Movement Sparsity

Movement Pruning (Sanh et al., 2020) is an effective learning-based unstructured sparsification algorithm, especially for Transformer-based models in transfer learning setup. Lagunas et al., 2021 extends the algorithm to sparsify by block grain size, enabling structured sparsity which can achieve device-agnostic inference acceleration.

NNCF implements both unstructured and structured movement sparsification. The implementation is designed with a minimal set of configuration for ease of use. The algorithm can be applied in conjunction with other NNCF algorithms, e.g. quantization-aware training and knowledge distillation. The optimized model can be deployed and accelerated via OpenVINO toolchain.

For usage explanation of the algorithm, let's start with an example configuration below which is targeted for BERT models.

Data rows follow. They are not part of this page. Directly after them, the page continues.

-- ==== Sys2Proof/Certificates/Slice0/Obligations.lean ====
section
/-!
DEFINITION. The statements about the model, from the numbered rules of the spec.
-/

open Sys2Proof Sys2Proof.Machine

/-! ## Scalar instructions of a thread (12) -/

/-- 12, R385: what IADD, ILOGIC, ISHIFT, ICMP, IMOVI and PLOGIC compute, for every function code of the table and every register
that their fields name in the thread's files (R376). -/
def Obligations.IntegerInstructionsCompute : Prop :=
  ∀ (s : State) (t : ThreadRef) (th : Thread) (f : FormS), s.Issues t th 8 f.pe f.pn f.pi 0 →
    let a := th.reg f.src1
    let imm : Word := f.imm.signExtend 64
    let b := if f.fn.getLsbD 3 then imm else th.reg f.src2
    let fn := f.fn.toNat % 8
    let n := b.toNat % 64
    let x := th.pred (f.src1.truncate 3)
    let y := th.pred (f.src2.truncate 3)
    (∀ v, (fn = 0 ∧ v = a + b) ∨ (fn = 1 ∧ v = a - b) ∨ (fn = 2 ∧ v = a * b) ∨
        (fn = 3 ∧ v = BitVec.ofInt 64 (a.toInt * b.toInt / 2 ^ 64)) ∨
        (fn = 4 ∧ v = BitVec.ofNat 64 (a.toNat * b.toNat / 2 ^ 64)) →
      s.Leaves (.iadd t f) t ((th.setReg f.dst v).advance 8)) ∧
    (∀ v, (fn = 0 ∧ v = a &&& b) ∨ (fn = 1 ∧ v = a ||| b) ∨ (fn = 2 ∧ v = a ^^^ b) ∨ (fn = 3 ∧ v = a &&& ~~~b) →
      s.Leaves (.ilogic t f) t ((th.setReg f.dst v).advance 8)) ∧
    (∀ v, (fn = 0 ∧ v = a <<< n) ∨ (fn = 1 ∧ v = a >>> n) ∨ (fn = 2 ∧ v = a.sshiftRight n) ∨ (fn = 3 ∧ v = a.rotateLeft n) →
      s.Leaves (.ishift t f) t ((th.setReg f.dst v).advance 8)) ∧
    (∀ v : Bool, (fn = 0 ∧ (v = true ↔ a = b)) ∨ (fn = 1 ∧ (v = true ↔ a ≠ b)) ∨
        (fn = 2 ∧ (v = true ↔ a.toInt < b.toInt)) ∨ (fn = 3 ∧ (v = true ↔ b.toInt ≤ a.toInt)) ∨
        (fn = 4 ∧ (v = true ↔ a.toNat < b.toNat)) ∨ (fn = 5 ∧ (v = true ↔ b.toNat ≤ a.toNat)) → f.dst.toNat < 8 →
      s.Leaves (.icmp t f) t ((th.setPred (f.dst.truncate 3) v).advance 8)) ∧
    (∀ v : Word, (fn = 0 ∧ v = imm) ∨ (fn = 1 ∧ v = f.imm ++ (th.reg f.dst).truncate 32) →
      s.Leaves (.imovi t f) t ((th.setReg f.dst v).advance 8)) ∧
    (∀ v, (fn = 0 ∧ v = (x && y)) ∨ (fn = 1 ∧ v = (x || y)) ∨ (fn = 2 ∧ v = (x ^^ y)) ∨ (fn = 3 ∧ v = !x) ∨
        (fn = 4 ∧ v = a.getLsbD (f.imm.toNat % 64)) →
      f.dst.toNat < 8 → (fn < 4 → f.src1.toNat < 8) → (fn < 3 → f.src2.toNat < 8) →
      s.Leaves (.plogic t f) t ((th.setPred (f.dst.truncate 3) v).advance 8))

/-- 12, R386: each floating-point scalar result is the exact result of its operation on the operands' values, rounded to
the format of the result. -/
def Obligations.FloatInstructionsRoundOnce : Prop :=
  ∀ (s : State) (t : ThreadRef) (th : Thread) (f : FormS), s.Issues t th 8 f.pe f.pn f.pi 0 →
    let a := (th.reg f.src1).toNat
    let b := (if f.fn.getLsbD 3 then (f.imm.signExtend 64 : Word) else th.reg f.src2).toNat
    let fn := f.fn.toNat % 8
    let exact (x y v : Val) := (fn = 0 ∧ v = x.add y) ∨ (fn = 1 ∧ v = x.sub y) ∨ (fn = 2 ∧ v = x.mul y) ∨ (fn = 3 ∧ v = x.div y) ∨
      (fn = 4 ∧ v = x.max y) ∨ (fn = 5 ∧ v = x.min y) ∨ (fn = 6 ∧ v = x.sqrt)
    (∀ v, exact (ofF32 a) (ofF32 b) v → s.Leaves (.f32 t f) t ((th.setReg f.dst (BitVec.ofNat 64 (toF32 v))).advance 8)) ∧
    (∀ v, exact (ofF64 a) (ofF64 b) v → s.Leaves (.f64 t f) t ((th.setReg f.dst (BitVec.ofNat 64 (toF64 v))).advance 8)) ∧
    (∀ v : Word, (f.fn = 0 ∧ v = BitVec.ofNat 64 (toF64 (ofF32 a))) ∨ (f.fn = 1 ∧ v = BitVec.ofNat 64 (toF32 (ofF64 a))) ∨
        (f.fn = 2 ∧ v = toInt64 (ofF32 a)) ∨ (f.fn = 3 ∧ v = BitVec.ofNat 64 (toF32 (Val.ofRat (th.reg f.src1).toInt))) ∨
        (f.fn = 4 ∧ v = toInt64 (ofF64 a)) ∨ (f.fn = 5 ∧ v = BitVec.ofNat 64 (toF64 (Val.ofRat (th.reg f.src1).toInt))) →
      s.Leaves (.fcvt t f) t ((th.setReg f.dst v).advance 8))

Example configuration of Movement Sparsity for BERT models

{
    "compression":
    {
    "algorithm":  "movement_sparsity",
    "params": {
        "warmup_start_epoch":  1,
        "warmup_end_epoch":    4,
        "importance_regularization_factor":  0.01,
        "enable_structured_masking":  true
    },
    "sparse_structure_by_scopes": [
        {"mode":  "block",   "sparse_factors": [32, 32], "target_scopes": "{re}.*BertAttention.*"},
        {"mode":  "per_dim", "axis":  0,                 "target_scopes": "{re}.*BertIntermediate.*"},
        {"mode":  "per_dim", "axis":  1,                 "target_scopes": "{re}.*BertOutput.*"},
    ],
    "ignored_scopes": ["{re}.*NNCFEmbedding", "{re}.*qa_outputs*", "{re}.*LayerNorm.*"]
    }
}

This diagram is the sparsity level of BERT-base model over the optimization lifecycle with the configuration above. In essence, the algorithm consists of two major stages:

Unstructured sparsification: In the first stage, model weights are gradually sparsified in the grain size specified by sparse_structure_by_scopes. This example will result in BertAttention layers (Multi-Head Self-Attention) being sparsified in 32 by 32 block size, whereas BertIntermediate, BertOutput layers (Feed-Forward Network) will be sparsified in its row or column respectively. The sparsification follows a predefined warmup schedule where users only have to specify the start warmup_start_epoch and end warmup_end_epoch and the sparsification strength proportional to importance_regularization_factor. Users might need some heuristics to find a satisfactory trade-off between sparsity and task performance. For more details on how movement sparsification works, please refer the original papers [1, 2] .
Structured masking and fine-tuning: At the end of first stage, i.e. warmup_end_epoch, the sparsified model cannot be accelerated without tailored HW/SW but some sparse structures can be totally discarded from the model to save compute and memory footprint. NNCF provides mechanism to achieve structured masking by "enable_structured_masking": true, where it automatically resolves the structured masking between dependent layers and rewinds the sparsified parameters that does not participate in acceleration for task modeling. In the example above, the sparsity level has dropped after warmup_end_epoch due to structured masking and the model will continue to fine-tune thereafter. Currently, the automatic structured masking feature was tested on BERT, DistilBERT, RoBERTa, MobileBERT, Wav2Vec2, Swin, ViT, CLIPVisual architectures defined by Hugging Face's transformers. Support for other architectures is not guaranteed. Users can disable this feature by setting "enable_structured_masking": false, where the sparse structures at the end of first stage will be frozen and training/fine-tuning will continue on unmasked parameters. Please refer next section to realize model inference acceleration with OpenVINO toolchain.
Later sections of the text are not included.